3 minute read

Where do I fit?

Navigating gendered spaces as a masculine non binary person

As a teenager on the internet, I was often mistaken for female. “No, I’m a boy/a man/a male,” I protested without thought. I had learned –from parents, family, friends – that femininity was a bad thing. Yet I still flirted with it. Was I bad? The role I was assigned at birth never fit me like it did other boys. At that age, I didn’t have the terminology to explain why it felt wrong when my father proudly called me a young man.

I knew I was gay from around age eleven, though I didn’t have the terminology for describing what gay was yet. It took another ten and some years before I embraced being nonbinary. By then, I’d grappled with my gender identity in a Herculean wrestling match, never able to find a satisfying winner. Masculinity felt like an ill-fitting costume I put on to go out and perform to expectations. But I wasn’t a woman either. I knew that firmly.

When I introduce myself as non binary, it raises questions in people’s minds. It surprises some. I have no wish to undergo HRT or gender affirming surgery. I don’t find he/him pronouns painful, though I do prefer they/them. But I’m not a man.

The sort of androgyny – thin, genderless – that encapsulates many nonbinary portrayals in media is never going to be physically possible to me. I embrace jewellery and makeup. But I am also proud to wear facial hair. These are coded traits. We might as well assign a value that tells us how many points we get. 10 points masculine for facial hair, 2 points feminine for earrings.

They’re goals in a gendered game with rules that are both inscrutable and fluid. Pink wins you 10 feminine points now, but it used to win you 10 masculine points. High heels would give you a masculine high score a few centuries ago. Long hair flips back and forth every few decades.

I’ve chosen to reject the game. Nonbinary is not a third gender, neither is it a La Grange point between masculine and feminine where perfect androgynous balance may be sought. For me, being nonbinary is taking a step outside the playing field.

But the price of rejecting gender is the difficulty in navigating gendered spaces.
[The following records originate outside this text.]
-- ==== Sys2Proof/Proofs/StayRequests.lean ====
section
/-! STAY OPEN and STAY EXTEND (R126 to R128), and the checks of STAY CLOSE. -/

set_option Elab.async false

namespace Sys2Proof.Machine

/-! ## The entry that a STAY OPEN takes (R127) -/

/-- An index whose CLOSED stay was closed first, the lowest among equals. -/
def ClosedFirst (t : Tab Stay) (i : Nat) : Prop :=
  ∃ x, Tab.look t i = some x ∧ x.isOpen = false ∧ ∀ j y, Tab.look t j = some y → y.isOpen = false →
    x.closed.getD 0 < y.closed.getD 0 ∨ (x.closed.getD 0 = y.closed.getD 0 ∧ i ≤ j)

theorem ClosedFirst.unique {t : Tab Stay} {i j : Nat} (hi : ClosedFirst t i) (hj : ClosedFirst t j) : i = j := by
  obtain ⟨x, hx, hxo, hxm⟩ := hi
  obtain ⟨y, hy, hyo, hym⟩ := hj
  have h1 := hxm j y hy hyo
  have h2 := hym i x hx hxo
  omega

theorem earliestClosed_none {t : Tab Stay} (h : earliestClosed t = none) : ∀ e ∈ t, e.2.isOpen = true := by
  induction t with
  | nil => simp
  | cons e t ih =>
    obtain ⟨k, w⟩ := e
    simp only [earliestClosed] at h
    split at h
    · rename_i hw
      simpa [hw] using ih h
    · split at h
      · cases h
      · split at h <;> cases h

theorem earliestClosed_some {t : Tab Stay} (ht : Tab.Rising t) {i m : Nat} (h : earliestClosed t = some (i, m)) :
    (∃ x, (i, x) ∈ t ∧ x.isOpen = false ∧ x.closed.getD 0 = m) ∧
      ∀ e ∈ t, e.2.isOpen = false → m < e.2.closed.getD 0 ∨ (m = e.2.closed.getD 0 ∧ i ≤ e.1) := by
  induction t generalizing i m with
  | nil => cases h
  | cons e t ih =>
    obtain ⟨k, w⟩ := e
    obtain ⟨hlt, ht⟩ := Tab.rising_cons.mp ht
    simp only [earliestClosed] at h
    simp only [List.mem_cons, forall_eq_or_imp]
    split at h
    · rename_i hw
      obtain ⟨⟨x, hx, hrest⟩, hmin⟩ := ih ht h
      exact ⟨⟨x, .inr hx, hrest⟩, fun hw' => by simp [hw] at hw', hmin⟩
    · rename_i hw
      have hw : w.isOpen = false := by simpa using hw
      split at h
      · rename_i hnone
        cases h
        refine ⟨⟨w, .inl rfl, hw, rfl⟩, fun _ => .inr ⟨rfl, Nat.le_refl _⟩, fun e he ho => ?_⟩
        simp [earliestClosed_none hnone e he] at ho
      · rename_i j n hsome
        obtain ⟨⟨x, hx, hrest⟩, hmin⟩ := ih ht hsome
        split at h
        · rename_i hn
          cases h
          exact ⟨⟨x, .inr hx, hrest⟩, fun _ => .inl hn, hmin⟩
        · rename_i hn
          cases h
          refine ⟨⟨w, .inl rfl, hw, rfl⟩, fun _ => .inr ⟨rfl, Nat.le_refl _⟩, fun e he ho => ?_⟩
          have h1 := hmin e he ho
          have h2 := hlt e he
          omega

theorem earliestClosed_iff {t : Tab Stay} (ht : Tab.Rising t) (i : Nat) :
    (earliestClosed t).map (fun e => e.1) = some i ↔ ClosedFirst t i := by
  cases h : earliestClosed t with
  | none =>
    have hopen := earliestClosed_none h
    constructor
    · rintro ⟨⟩
    · rintro ⟨x, hx, ho, -⟩
      have := hopen (i, x) (Tab.look_mem hx)
      simp [ho] at this
  | some e =>
    obtain ⟨k, m⟩ := e
    obtain ⟨⟨x, hx, ho, hm⟩, hmin⟩ := earliestClosed_some ht h
    have hfirst : ClosedFirst t k :=
      ⟨x, Tab.mem_look ht hx, ho, fun j y hy hyo => by rw [hm]; exact hmin (j, y) (Tab.look_mem hy) hyo⟩
    constructor
    · rintro ⟨⟩; exact hfirst
    · intro hi; exact congrArg some (hfirst.unique hi)

theorem State.freeStay_iff {s : State} (hs : s.Canonical) (i : Nat) : s.freeStay = some i ↔
    (i < 256 ∧ Tab.look s.stays i = none ∧ ∀ j, j < i → Tab.look s.stays j ≠ none) ∨
    ((∀ j, j < 256 → Tab.look s.stays j ≠ none) ∧ ClosedFirst s.stays i) := by
  have hlow := fun k => Tab.lowestFree_iff (t := s.stays) (n := 256) (k := k)
  unfold freeStay
  cases hf : Tab.lowestFree s.stays 256 with
  | some k =>
    rw [← hlow i, hf]
    have hk := (hlow k).mp hf
    exact ⟨.inl, fun h => h.resolve_right (fun h => h.1 k hk.1 hk.2.1)⟩
  | none =>
    rw [← hlow i, hf]
    have hfull := Tab.lowestFree_none_iff.mp hf
    exact ⟨fun h => .inr ⟨hfull, (earliestClosed_iff hs.stays i).mp h⟩, fun h =>
      (earliestClosed_iff hs.stays i).mpr (h.resolve_left (by simp)).2⟩

/-! ## Payloads of two and three numbers -/

theorem readLayout_two {k1 k2 w1 w2 n1 n2 : Nat} {p : List Byte} (hp : p = le w1 n1 ++ le w2 n2) (h1 : n1 < 256 ^ w1)
    (h2 : n2 < 256 ^ w2) : readLayout [(k1, w1), (k2, w2)] p = .ok ([(k1, n1), (k2, n2)], []) := by
  rw [hp, ← List.append_nil (le w2 n2)]
  exact readLayout_le h1 (readLayout_le h2 rfl)

theorem readLayout_three {k1 k2 k3 w1 w2 w3 n1 n2 n3 : Nat} {p : List Byte} (hp : p = le w1 n1 ++ le w2 n2 ++ le w3 n3)
    (h1 : n1 < 256 ^ w1) (h2 : n2 < 256 ^ w2) (h3 : n3 < 256 ^ w3) :
    readLayout [(k1, w1), (k2, w2), (k3, w3)] p = .ok ([(k1, n1), (k2, n2), (k3, n3)], []) := by
  rw [hp, ← List.append_nil (le w3 n3), List.append_assoc]
  exact readLayout_le h1 (readLayout_le h2 (readLayout_le h3 rfl))

/-! ## STAY OPEN -/

section
variable {s : State} {r n : Nat}

theorem State.stayChecks_occupied (h : s.roomOccupied r = true) : s.stayChecks r n = some .roomOccupied := by
  simp [stayChecks, h]

theorem State.stayChecks_duplicate (h : s.roomOccupied r = false) (hf : (s.findStay n).isSome = true) :
    s.stayChecks r n = some .duplicate := by
  simp [stayChecks, h, hf]

theorem State.stayChecks_full (h : s.roomOccupied r = false) (hf : s.findStay n = none)
    (hfull : (s.findRoom r = none ∧ Tab.lowestFree s.rooms 96 = none) ∨ s.freeStay = none) :
    s.stayChecks r n = some .tableFull := by
  unfold stayChecks
  simp only [h, hf, Bool.false_eq_true, if_false, Option.isSome_none]
  split
  · rfl
  · rename_i hr
    have hfs : s.freeStay = none := hfull.resolve_left (fun h => hr (by simp [h.1, h.2]))
    simp [hfs]

theorem State.stayChecks_none {i : Nat} (h : s.roomOccupied r = false) (hf : s.findStay n = none)
    (hi : s.freeStay = some i) (hr : s.findRoom r ≠ none ∨ Tab.lowestFree s.rooms 96 ≠ none) :
    s.stayChecks r n = none := by
  have hroom : ((s.findRoom r).isNone && (Tab.lowestFree s.rooms 96).isNone) = false := by
    rcases hr with h | h
    · simp [h]
    · simp [Option.isSome_iff_ne_none.mpr h]
  simp [stayChecks, h, hf, hi, hroom]

end

/-- What a STAY OPEN leaves where its checks pass. -/
theorem State.writeStay_spec {s : State} (hs : s.Canonical) (i : Nat) (x : StayIn)
    (hr : s.findRoom x.room ≠ none ∨ Tab.lowestFree s.rooms 96 ≠ none) :
    let u := s.writeStay i x
    Tab.look u.stays i = some (openedStay x) ∧ (∀ j, j ≠ i → Tab.look u.stays j = Tab.look s.stays j) ∧
      (∃ j y, u.findRoom x.room = some (j, y) ∧ y.openStay = some x.number) ∧
      (s.journal.storable = true → ∃ m, u.journal.ring = s.journal.ring ++ [m] ∧ m.kind = .stayOpened) ∧
      u = { s with
        stays := u.stays, rooms := u.rooms, journal := u.journal, trunk := { s.trunk with notices := u.trunk.notices }
        faults := u.faults, alarm := u.alarm, dirty := u.dirty, writer := u.writer } := by
  intro u
  have hst : u.stays = Tab.write s.stays i (openedStay x) := writeStay_stays i x s
  refine ⟨by rw [hst, Tab.look_write_self], fun j hj => by rw [hst, Tab.look_write_ne _ _ hj], ?_, fun hj => ?_, ?_⟩
  · obtain ⟨j, y, hf, -, hold, hnew⟩ := writeStay_room hs i x hr
    refine ⟨j, y, hf, ?_⟩
    cases h : s.findRoom x.room with
    | some e => rw [(hold e.1 e.2 h).2]
    | none => rw [(hnew h).2]; rfl
  · obtain ⟨m, h1, h2, -⟩ := writeStay_ring i x hj
    exact ⟨m, h1, h2⟩
  · have hch : Changes kStay s u := writeStay_ch ..
    conv_lhs => rw [hch.frame]
    rw [hch.creds_eq, hch.places_eq, hch.segs_eq, hch.revocations_eq, hch.charges_eq]

/-! ## STAY EXTEND -/

namespace State

theorem mem_guestsOf {s : State} (hs : s.Canonical) {n j : Nat} : j ∈ s.guestsOf n ↔
    ∃ c, s.cred j = some c ∧ c.state = .active ∧ c.kind = .guest ∧ ∃ g, c.guest = some g ∧ g.stay = n := by
  have hguest (c : Cred) : (c.state == .active && c.kind == .guest && match c.guest with
      | some g => g.stay == n
      | none => false) = true ↔ c.state = .active ∧ c.kind = .guest ∧ ∃ g, c.guest = some g ∧ g.stay = n := by
    cases c.guest <;> simp [and_assoc]
  unfold guestsOf
  rw [List.mem_map]
  constructor
  · rintro ⟨⟨k, c⟩, he, rfl⟩
    obtain ⟨hmem, hc⟩ := List.mem_filter.mp he
    exact ⟨c, Tab.mem_look hs.creds hmem, (hguest c).mp hc⟩
  · rintro ⟨c, hc, h⟩
    exact ⟨(j, c), List.mem_filter.mpr ⟨Tab.look_mem hc, (hguest c).mpr h⟩, rfl⟩

theorem guestsOf_nodup {s : State} (hs : s.Canonical) (n : Nat) : (s.guestsOf n).Nodup :=
  (Tab.keys_nodup hs.creds).sublist ((List.filter_sublist).map _)

/-- R16 at one credential: its end moves, and nothing else of the table. -/
theorem extendAt_cred (e : Nat) (s : State) (i j : Nat) :
    (extendAt e s i).cred j = if j = i then (s.cred j).map (fun c => extendCred c e) else s.cred j := by
  unfold extendAt
  by_cases hj : j = i
  · subst hj
    cases hc : s.cred j with
    | none => simp [hc]
    | some c =>
      simp only [if_true, Option.map_some]
      split
      · rename_i h; rw [hc, h]
      · exact Tab.look_write_self ..
  · rw [if_neg hj]
    split
    · rfl
    · split
      · rfl
      · exact Tab.look_write_ne _ _ hj

theorem extend_fold_cred (e : Nat) {l : List Nat} (hl : l.Nodup) (s : State) (j : Nat) :
    (l.foldl (extendAt e) s).cred j = if j ∈ l then (s.cred j).map (fun c => extendCred c e) else s.cred j := by
  induction l generalizing s with
  | nil => simp
  | cons i l ih =>
    obtain ⟨hi, hl⟩ := List.nodup_cons.mp hl
    rw [List.foldl_cons, ih hl, extendAt_cred]
    by_cases hj : j = i
    · subst hj; simp [hi]
    · simp [hj]

theorem extend_fold_ch (e : Nat) (l : List Nat) (s : State) : Changes [.creds, .dirty] s (l.foldl (extendAt e) s) :=
  .fold (fun s i => extendAt_ch e s i) l s

/-- R128 part 3: the entry of an OPEN stay. -/
theorem extendStay_open {s : State} {n e i : Nat} {x : Stay} (h : s.findStay n = some (i, x)) (ho : x.isOpen = true) :
    s.extendStay n e =
      ((s.setStay i { x with planned := e }).log .stayExtended (.room x.room) (le 2 n ++ le 3 x.planned ++ le 3 e), true) := by
  simp only [extendStay, h, ho, if_true]

theorem extendStay_none {s : State} {n e : Nat} (h : s.findStay n = none) : s.extendStay n e = (s, false) := by
  simp only [extendStay, h]

/-- R16, R128: the entries that a STAY EXTEND leaves. -/
def extended (s : State) (n e : Nat) : State := (((s.guestsOf n).foldl (extendAt e) s).extendStay n e).1

theorem extended_ch (s : State) (n e : Nat) : Changes kExtend s (s.extended n e) :=
  (Changes.up (extend_fold_ch e _ s)).comp (extendStay_ch n e _)

theorem extended_spec {s : State} (hs : s.Canonical) {n e : Nat}
    (ho : ∀ i x, s.findStay n = some (i, x) → x.isOpen = true) :
    let u := s.extended n e
    (((s.guestsOf n).foldl (extendAt e) s).extendStay n e).2 = (s.findStay n).isSome ∧
      (∀ i x, s.findStay n = some (i, x) → u.stays = Tab.write s.stays i { x with planned := e }) ∧
      (s.findStay n = none → u.stays = s.stays) ∧
      (∀ j c, s.cred j = some c → u.cred j = some
        (if c.state = .active ∧ c.kind = .guest ∧ (∃ g, c.guest = some g ∧ g.stay = n) then extendCred c e else c)) ∧
      u = { s with
        creds := u.creds, stays := u.stays, journal := u.journal, trunk := { s.trunk with notices := u.trunk.notices }
        faults := u.faults, alarm := u.alarm, dirty := u.dirty, writer := u.writer } := by
  intro u
  have hfold := extend_fold_ch e (s.guestsOf n) s
  have hcreds := extend_fold_cred e (guestsOf_nodup hs n) s
  have hu : u = (((s.guestsOf n).foldl (extendAt e) s).extendStay n e).1 := rfl
  have hch : Changes kExtend s u := extended_ch s n e
  generalize (s.guestsOf n).foldl (extendAt e) s = v at hfold hcreds hu
  have hfind : v.findStay n = s.findStay n := findStay_congr hfold.stays_eq n
  have hcred : u.creds = v.creds := by
    rw [hu]
    cases h : s.findStay n with
    | none => rw [extendStay_none (hfind.trans h)]
    | some x =>
      rw [extendStay_open (hfind.trans h) (ho x.1 x.2 h), (log_ch ..).creds_eq]
      rfl
  refine ⟨?_, fun i x h => ?_, fun h => ?_, fun j c hc => ?_, ?_⟩
  · cases h : s.findStay n with
    | none => rw [extendStay_none (hfind.trans h)]; rfl
    | some x => rw [extendStay_open (hfind.trans h) (ho x.1 x.2 h)]; rfl
  · rw [hu, extendStay_open (hfind.trans h) (ho i x h), (log_ch ..).stays_eq, ← hfold.stays_eq]
    rfl
  · rw [hu, extendStay_none (hfind.trans h), hfold.stays_eq]
  · have hj := hcreds j
    rw [cred, hcred]
    refine hj.trans ?_
    simp only [mem_guestsOf hs, hc, Option.some.injEq, exists_eq_left', Option.map_some]
    split <;> rfl
  · conv_lhs => rw [hch.frame]
    rw [hch.rooms_eq, hch.places_eq, hch.segs_eq, hch.revocations_eq, hch.charges_eq]

/-- R128: the body of STAY EXTEND behind its payload. -/
theorem stayExtendBody_eq {q : Request} {s : State} {n e : Nat}
    (hread : readLayout [(1, 2), (2, 3)] q.payload = .ok ([(1, n), (2, e)], [])) :
    (n = 0 → stayExtendBody q s = (s, badField 1)) ∧
    (∀ i x, 1 ≤ n → s.findStay n = some (i, x) → x.isOpen = false → stayExtendBody q s = (s, .refused .notFound [])) ∧
    (1 ≤ n → (∀ i x, s.findStay n = some (i, x) → x.isOpen = true) → stayExtendBody q s = (s.extended n e,
      .done (le 2 (s.extendCount n e) ++ flag (((s.guestsOf n).foldl (extendAt e) s).extendStay n e).2))) := by
  have hv1 : Fields.val [(1, n), (2, e)] 1 = n := rfl
  have hv2 : Fields.val [(1, n), (2, e)] 2 = e := rfl
  unfold stayExtendBody
  rw [withFields_ok hread]
  simp only [hv1, hv2]
  refine ⟨fun h => by rw [if_pos h], fun i x h hf hx => ?_, fun h ho => ?_⟩
  · rw [if_neg (by omega), hf]
    simp [hx]
  · rw [if_neg (by omega), if_neg]
    · rfl
    · cases hf : s.findStay n with
      | none => simp
      | some x => simp [ho x.1 x.2 hf]

end State

end Sys2Proof.Machine
end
I’ve been yelled at by shop clerks for walking into the “wrong” changing room lobby. I’ll remove my jewellery and tie up my hair before I use a male coded public toilet. When I see an event advertised for “women and nonbinary people” or “non-male people”, my anxieties know deep down they don’t really mean me.

In leaving the playing field, I can’t fail to recognise both the advantages and harms I carry with me. It is impossible to ignore gender's role in violence. I fear inserting myself into traditionally feminine spaces because I know that women have been hurt by cisgender men. Yet I also face violence and abuse in masculine spaces for failing to score enough points and appear masculine enough. This is nonbinary invisibility – when nonbinary people are ships charting a course in hostile waters.

I don’t know whether I seek to pull down the whole edifice. For many people, gendered roles bring them joy. They find happiness in both challenging and embracing them. But gender has never brought me joy. The game of gender only offers me a fruitless fight.

My social perception as, and ability to appear coded as, a man has given me privilege. But the protection of male privilege only extends so far for queer people of any identity. And it has also led me to learn I must fight to come out in every new introduction. Some days, I can’t raise the power to state it again – I am not a man!

Then, I let them have their victory and slot me into male spaces. When a class discussion on gender asks the “non-men” to contribute, I stay quiet. When a cousin angrily calls me a “mansplainer” for disagreeing with her, I mute myself because her privilege makes the battle too intimidating, and then, when I’ve proved I’m not a man, where will the original debate be left? Forgotten in the dust, my points discarded to fight just for my right to take up space.

Nonbinary people need space too. Space to just exist without justifying ourselves with every breath.